**Task input:**
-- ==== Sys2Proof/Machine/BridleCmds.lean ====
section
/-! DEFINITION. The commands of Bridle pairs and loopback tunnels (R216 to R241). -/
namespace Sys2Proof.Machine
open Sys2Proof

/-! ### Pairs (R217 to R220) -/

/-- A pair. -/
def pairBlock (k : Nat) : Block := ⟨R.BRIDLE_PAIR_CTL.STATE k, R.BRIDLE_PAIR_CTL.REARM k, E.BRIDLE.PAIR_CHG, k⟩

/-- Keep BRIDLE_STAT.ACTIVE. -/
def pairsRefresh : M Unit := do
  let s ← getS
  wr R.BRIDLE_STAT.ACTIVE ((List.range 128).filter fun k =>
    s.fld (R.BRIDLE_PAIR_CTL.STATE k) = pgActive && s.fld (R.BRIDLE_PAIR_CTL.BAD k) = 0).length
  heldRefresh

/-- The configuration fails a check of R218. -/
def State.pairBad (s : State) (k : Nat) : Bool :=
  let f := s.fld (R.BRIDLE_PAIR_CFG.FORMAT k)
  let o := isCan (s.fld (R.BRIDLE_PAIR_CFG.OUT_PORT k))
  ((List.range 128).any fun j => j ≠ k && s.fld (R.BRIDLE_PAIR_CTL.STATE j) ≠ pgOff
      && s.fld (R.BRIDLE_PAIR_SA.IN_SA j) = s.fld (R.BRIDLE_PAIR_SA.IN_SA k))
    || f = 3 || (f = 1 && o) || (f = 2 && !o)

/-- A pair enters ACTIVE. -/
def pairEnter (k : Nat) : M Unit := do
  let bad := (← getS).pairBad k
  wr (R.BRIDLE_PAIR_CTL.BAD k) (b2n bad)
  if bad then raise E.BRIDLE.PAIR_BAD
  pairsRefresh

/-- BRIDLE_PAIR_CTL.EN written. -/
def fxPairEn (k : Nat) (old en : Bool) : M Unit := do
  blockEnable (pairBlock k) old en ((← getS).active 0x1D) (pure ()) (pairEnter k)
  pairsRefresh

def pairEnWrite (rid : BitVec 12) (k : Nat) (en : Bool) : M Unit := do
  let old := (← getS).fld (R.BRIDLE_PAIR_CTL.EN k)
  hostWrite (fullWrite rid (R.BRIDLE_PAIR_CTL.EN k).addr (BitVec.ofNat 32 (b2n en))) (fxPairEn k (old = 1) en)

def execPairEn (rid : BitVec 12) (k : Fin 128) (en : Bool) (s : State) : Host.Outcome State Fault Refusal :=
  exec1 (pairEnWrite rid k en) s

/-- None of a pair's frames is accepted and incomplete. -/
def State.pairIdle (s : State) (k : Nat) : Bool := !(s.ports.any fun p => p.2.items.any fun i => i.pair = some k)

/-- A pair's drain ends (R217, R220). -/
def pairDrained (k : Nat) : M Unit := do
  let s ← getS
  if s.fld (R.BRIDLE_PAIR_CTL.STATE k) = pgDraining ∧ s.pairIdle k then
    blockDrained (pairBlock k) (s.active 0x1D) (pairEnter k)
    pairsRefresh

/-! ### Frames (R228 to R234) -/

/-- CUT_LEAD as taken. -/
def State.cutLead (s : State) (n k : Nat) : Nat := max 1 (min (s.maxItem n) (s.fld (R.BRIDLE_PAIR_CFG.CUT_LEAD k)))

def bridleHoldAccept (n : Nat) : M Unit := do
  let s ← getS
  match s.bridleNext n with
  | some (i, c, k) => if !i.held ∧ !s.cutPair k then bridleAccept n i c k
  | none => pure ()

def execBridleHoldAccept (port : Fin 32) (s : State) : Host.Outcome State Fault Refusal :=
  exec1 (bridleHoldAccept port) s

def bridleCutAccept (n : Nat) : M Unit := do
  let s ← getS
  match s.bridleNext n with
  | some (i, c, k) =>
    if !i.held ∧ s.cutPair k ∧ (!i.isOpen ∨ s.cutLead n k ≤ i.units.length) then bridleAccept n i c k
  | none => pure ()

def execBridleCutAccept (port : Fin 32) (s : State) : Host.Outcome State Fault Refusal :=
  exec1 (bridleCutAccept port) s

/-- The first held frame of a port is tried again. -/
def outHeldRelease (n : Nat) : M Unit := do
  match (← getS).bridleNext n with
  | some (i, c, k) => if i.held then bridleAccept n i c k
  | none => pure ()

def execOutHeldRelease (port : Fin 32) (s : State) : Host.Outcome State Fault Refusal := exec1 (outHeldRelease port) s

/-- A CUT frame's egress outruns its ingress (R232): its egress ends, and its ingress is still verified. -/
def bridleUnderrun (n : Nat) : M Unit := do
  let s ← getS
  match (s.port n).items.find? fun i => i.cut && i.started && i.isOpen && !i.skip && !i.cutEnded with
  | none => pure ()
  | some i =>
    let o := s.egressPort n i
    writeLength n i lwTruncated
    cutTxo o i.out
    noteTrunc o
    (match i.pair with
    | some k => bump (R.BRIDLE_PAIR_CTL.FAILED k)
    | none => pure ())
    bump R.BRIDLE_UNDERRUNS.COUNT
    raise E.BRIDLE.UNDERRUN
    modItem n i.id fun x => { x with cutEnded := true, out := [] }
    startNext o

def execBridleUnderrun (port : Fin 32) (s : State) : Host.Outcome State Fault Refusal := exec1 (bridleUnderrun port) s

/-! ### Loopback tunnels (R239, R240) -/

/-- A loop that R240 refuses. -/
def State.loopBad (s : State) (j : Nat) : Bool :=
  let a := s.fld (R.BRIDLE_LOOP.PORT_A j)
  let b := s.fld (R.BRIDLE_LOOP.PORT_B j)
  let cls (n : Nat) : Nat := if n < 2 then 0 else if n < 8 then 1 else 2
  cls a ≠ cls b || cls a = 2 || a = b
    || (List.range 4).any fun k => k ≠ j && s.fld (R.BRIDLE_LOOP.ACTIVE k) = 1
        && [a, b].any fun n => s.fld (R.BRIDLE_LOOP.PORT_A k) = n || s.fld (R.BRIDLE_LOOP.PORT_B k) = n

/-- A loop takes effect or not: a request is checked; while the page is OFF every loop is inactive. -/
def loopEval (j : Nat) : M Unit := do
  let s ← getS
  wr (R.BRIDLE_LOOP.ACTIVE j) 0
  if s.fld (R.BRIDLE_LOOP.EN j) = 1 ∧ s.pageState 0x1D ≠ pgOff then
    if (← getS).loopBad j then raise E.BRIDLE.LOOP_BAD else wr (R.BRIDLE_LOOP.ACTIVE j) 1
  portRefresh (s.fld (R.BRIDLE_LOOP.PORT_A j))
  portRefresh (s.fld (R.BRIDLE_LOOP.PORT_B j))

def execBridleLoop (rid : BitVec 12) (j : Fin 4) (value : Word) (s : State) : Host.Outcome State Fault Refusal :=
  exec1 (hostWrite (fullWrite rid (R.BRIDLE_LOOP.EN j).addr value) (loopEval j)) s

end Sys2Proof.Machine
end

* * *

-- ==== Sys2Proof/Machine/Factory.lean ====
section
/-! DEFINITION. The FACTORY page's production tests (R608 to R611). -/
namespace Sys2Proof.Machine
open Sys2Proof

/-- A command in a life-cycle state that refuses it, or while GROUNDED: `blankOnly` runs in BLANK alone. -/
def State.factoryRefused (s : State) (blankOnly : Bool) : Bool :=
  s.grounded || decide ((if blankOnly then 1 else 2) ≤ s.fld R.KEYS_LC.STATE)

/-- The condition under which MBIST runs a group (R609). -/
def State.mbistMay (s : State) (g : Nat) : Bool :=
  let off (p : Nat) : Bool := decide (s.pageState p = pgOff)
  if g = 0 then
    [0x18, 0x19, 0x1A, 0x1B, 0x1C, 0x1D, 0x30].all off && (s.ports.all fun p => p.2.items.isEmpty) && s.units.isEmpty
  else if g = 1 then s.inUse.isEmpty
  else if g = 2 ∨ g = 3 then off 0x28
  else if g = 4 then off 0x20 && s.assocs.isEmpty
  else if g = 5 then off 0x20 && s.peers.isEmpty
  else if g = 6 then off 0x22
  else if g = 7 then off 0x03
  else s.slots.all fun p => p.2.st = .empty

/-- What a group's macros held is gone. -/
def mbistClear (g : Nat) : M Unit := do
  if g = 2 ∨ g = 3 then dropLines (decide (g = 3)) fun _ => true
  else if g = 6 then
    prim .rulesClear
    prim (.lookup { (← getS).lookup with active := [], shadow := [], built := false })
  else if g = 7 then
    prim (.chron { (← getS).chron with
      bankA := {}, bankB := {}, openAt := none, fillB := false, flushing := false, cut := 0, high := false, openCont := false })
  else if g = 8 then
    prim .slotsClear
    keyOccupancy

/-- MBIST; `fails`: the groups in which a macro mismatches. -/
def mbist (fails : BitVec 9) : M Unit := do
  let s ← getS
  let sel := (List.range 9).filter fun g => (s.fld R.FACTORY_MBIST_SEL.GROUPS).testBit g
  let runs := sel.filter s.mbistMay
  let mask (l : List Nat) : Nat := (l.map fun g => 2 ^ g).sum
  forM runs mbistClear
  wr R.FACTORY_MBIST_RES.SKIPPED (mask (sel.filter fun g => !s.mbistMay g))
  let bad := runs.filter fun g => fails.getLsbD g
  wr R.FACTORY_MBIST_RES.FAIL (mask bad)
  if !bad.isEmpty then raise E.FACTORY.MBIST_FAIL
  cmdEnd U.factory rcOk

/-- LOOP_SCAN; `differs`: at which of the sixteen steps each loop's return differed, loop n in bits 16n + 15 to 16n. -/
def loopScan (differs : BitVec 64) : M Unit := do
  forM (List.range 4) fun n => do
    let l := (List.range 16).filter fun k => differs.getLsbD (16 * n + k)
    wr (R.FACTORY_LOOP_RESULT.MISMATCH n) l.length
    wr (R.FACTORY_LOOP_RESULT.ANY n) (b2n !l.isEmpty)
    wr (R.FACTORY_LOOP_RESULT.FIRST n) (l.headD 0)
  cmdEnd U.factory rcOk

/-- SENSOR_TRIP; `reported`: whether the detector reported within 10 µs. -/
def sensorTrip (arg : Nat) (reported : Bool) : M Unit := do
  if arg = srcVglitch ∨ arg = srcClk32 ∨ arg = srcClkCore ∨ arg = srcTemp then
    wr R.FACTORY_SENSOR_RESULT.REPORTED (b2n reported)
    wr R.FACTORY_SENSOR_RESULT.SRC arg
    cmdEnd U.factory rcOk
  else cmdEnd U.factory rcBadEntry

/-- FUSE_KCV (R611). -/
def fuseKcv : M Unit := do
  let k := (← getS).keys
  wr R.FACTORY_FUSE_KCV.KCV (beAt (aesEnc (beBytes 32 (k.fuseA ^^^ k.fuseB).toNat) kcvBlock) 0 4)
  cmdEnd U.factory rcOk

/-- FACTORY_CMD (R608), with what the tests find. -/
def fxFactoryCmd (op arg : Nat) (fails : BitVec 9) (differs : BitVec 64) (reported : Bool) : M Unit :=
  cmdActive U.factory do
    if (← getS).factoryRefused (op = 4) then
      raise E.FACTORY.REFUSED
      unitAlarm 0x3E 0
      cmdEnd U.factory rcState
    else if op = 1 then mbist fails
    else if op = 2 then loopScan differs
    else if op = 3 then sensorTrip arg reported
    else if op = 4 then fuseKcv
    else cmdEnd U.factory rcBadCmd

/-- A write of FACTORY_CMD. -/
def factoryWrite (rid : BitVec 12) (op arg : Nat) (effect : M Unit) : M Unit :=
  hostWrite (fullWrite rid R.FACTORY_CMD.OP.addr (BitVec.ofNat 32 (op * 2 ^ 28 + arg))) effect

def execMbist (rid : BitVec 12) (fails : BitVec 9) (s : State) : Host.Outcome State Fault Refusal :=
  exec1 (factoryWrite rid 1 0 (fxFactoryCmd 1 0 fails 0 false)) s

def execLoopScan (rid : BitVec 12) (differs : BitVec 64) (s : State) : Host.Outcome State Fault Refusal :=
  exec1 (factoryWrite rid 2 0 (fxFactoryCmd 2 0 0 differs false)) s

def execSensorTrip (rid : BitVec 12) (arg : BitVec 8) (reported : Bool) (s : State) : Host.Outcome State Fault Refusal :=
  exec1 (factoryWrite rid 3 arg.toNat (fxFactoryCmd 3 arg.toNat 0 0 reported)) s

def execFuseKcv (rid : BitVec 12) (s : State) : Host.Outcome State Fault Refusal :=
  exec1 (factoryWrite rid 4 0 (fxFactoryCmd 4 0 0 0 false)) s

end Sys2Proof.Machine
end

* * *

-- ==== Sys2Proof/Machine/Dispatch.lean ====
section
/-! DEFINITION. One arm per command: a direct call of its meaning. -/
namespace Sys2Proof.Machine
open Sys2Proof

**Goal of the exercise:** Everything starting at the line containing "-- ==== Sys2Proof/Machine/BridleCmds.lean" and ending at the line containing "wr (R.BRIDLE_PAIR_CTL.BAD k) (b2n bad)" in the records above should be repeated exactly, and only that.

**Answer to this exercise:**
-- ==== Sys2Proof/Machine/BridleCmds.lean ====
section
/-! DEFINITION. The commands of Bridle pairs and loopback tunnels (R216 to R241). -/
namespace Sys2Proof.Machine
open Sys2Proof

/-! ### Pairs (R217 to R220) -/

/-- A pair. -/
def pairBlock (k : Nat) : Block := ⟨R.BRIDLE_PAIR_CTL.STATE k, R.BRIDLE_PAIR_CTL.REARM k, E.BRIDLE.PAIR_CHG, k⟩

/-- Keep BRIDLE_STAT.ACTIVE. -/
def pairsRefresh : M Unit := do
  let s ← getS
  wr R.BRIDLE_STAT.ACTIVE ((List.range 128).filter fun k =>
    s.fld (R.BRIDLE_PAIR_CTL.STATE k) = pgActive && s.fld (R.BRIDLE_PAIR_CTL.BAD k) = 0).length
  heldRefresh

/-- The configuration fails a check of R218. -/
def State.pairBad (s : State) (k : Nat) : Bool :=
  let f := s.fld (R.BRIDLE_PAIR_CFG.FORMAT k)
  let o := isCan (s.fld (R.BRIDLE_PAIR_CFG.OUT_PORT k))
  ((List.range 128).any fun j => j ≠ k && s.fld (R.BRIDLE_PAIR_CTL.STATE j) ≠ pgOff
      && s.fld (R.BRIDLE_PAIR_SA.IN_SA j) = s.fld (R.BRIDLE_PAIR_SA.IN_SA k))
    || f = 3 || (f = 1 && o) || (f = 2 && !o)

/-- A pair enters ACTIVE. -/
def pairEnter (k : Nat) : M Unit := do
  let bad := (← getS).pairBad k
  wr (R.BRIDLE_PAIR_CTL.BAD k) (b2n bad)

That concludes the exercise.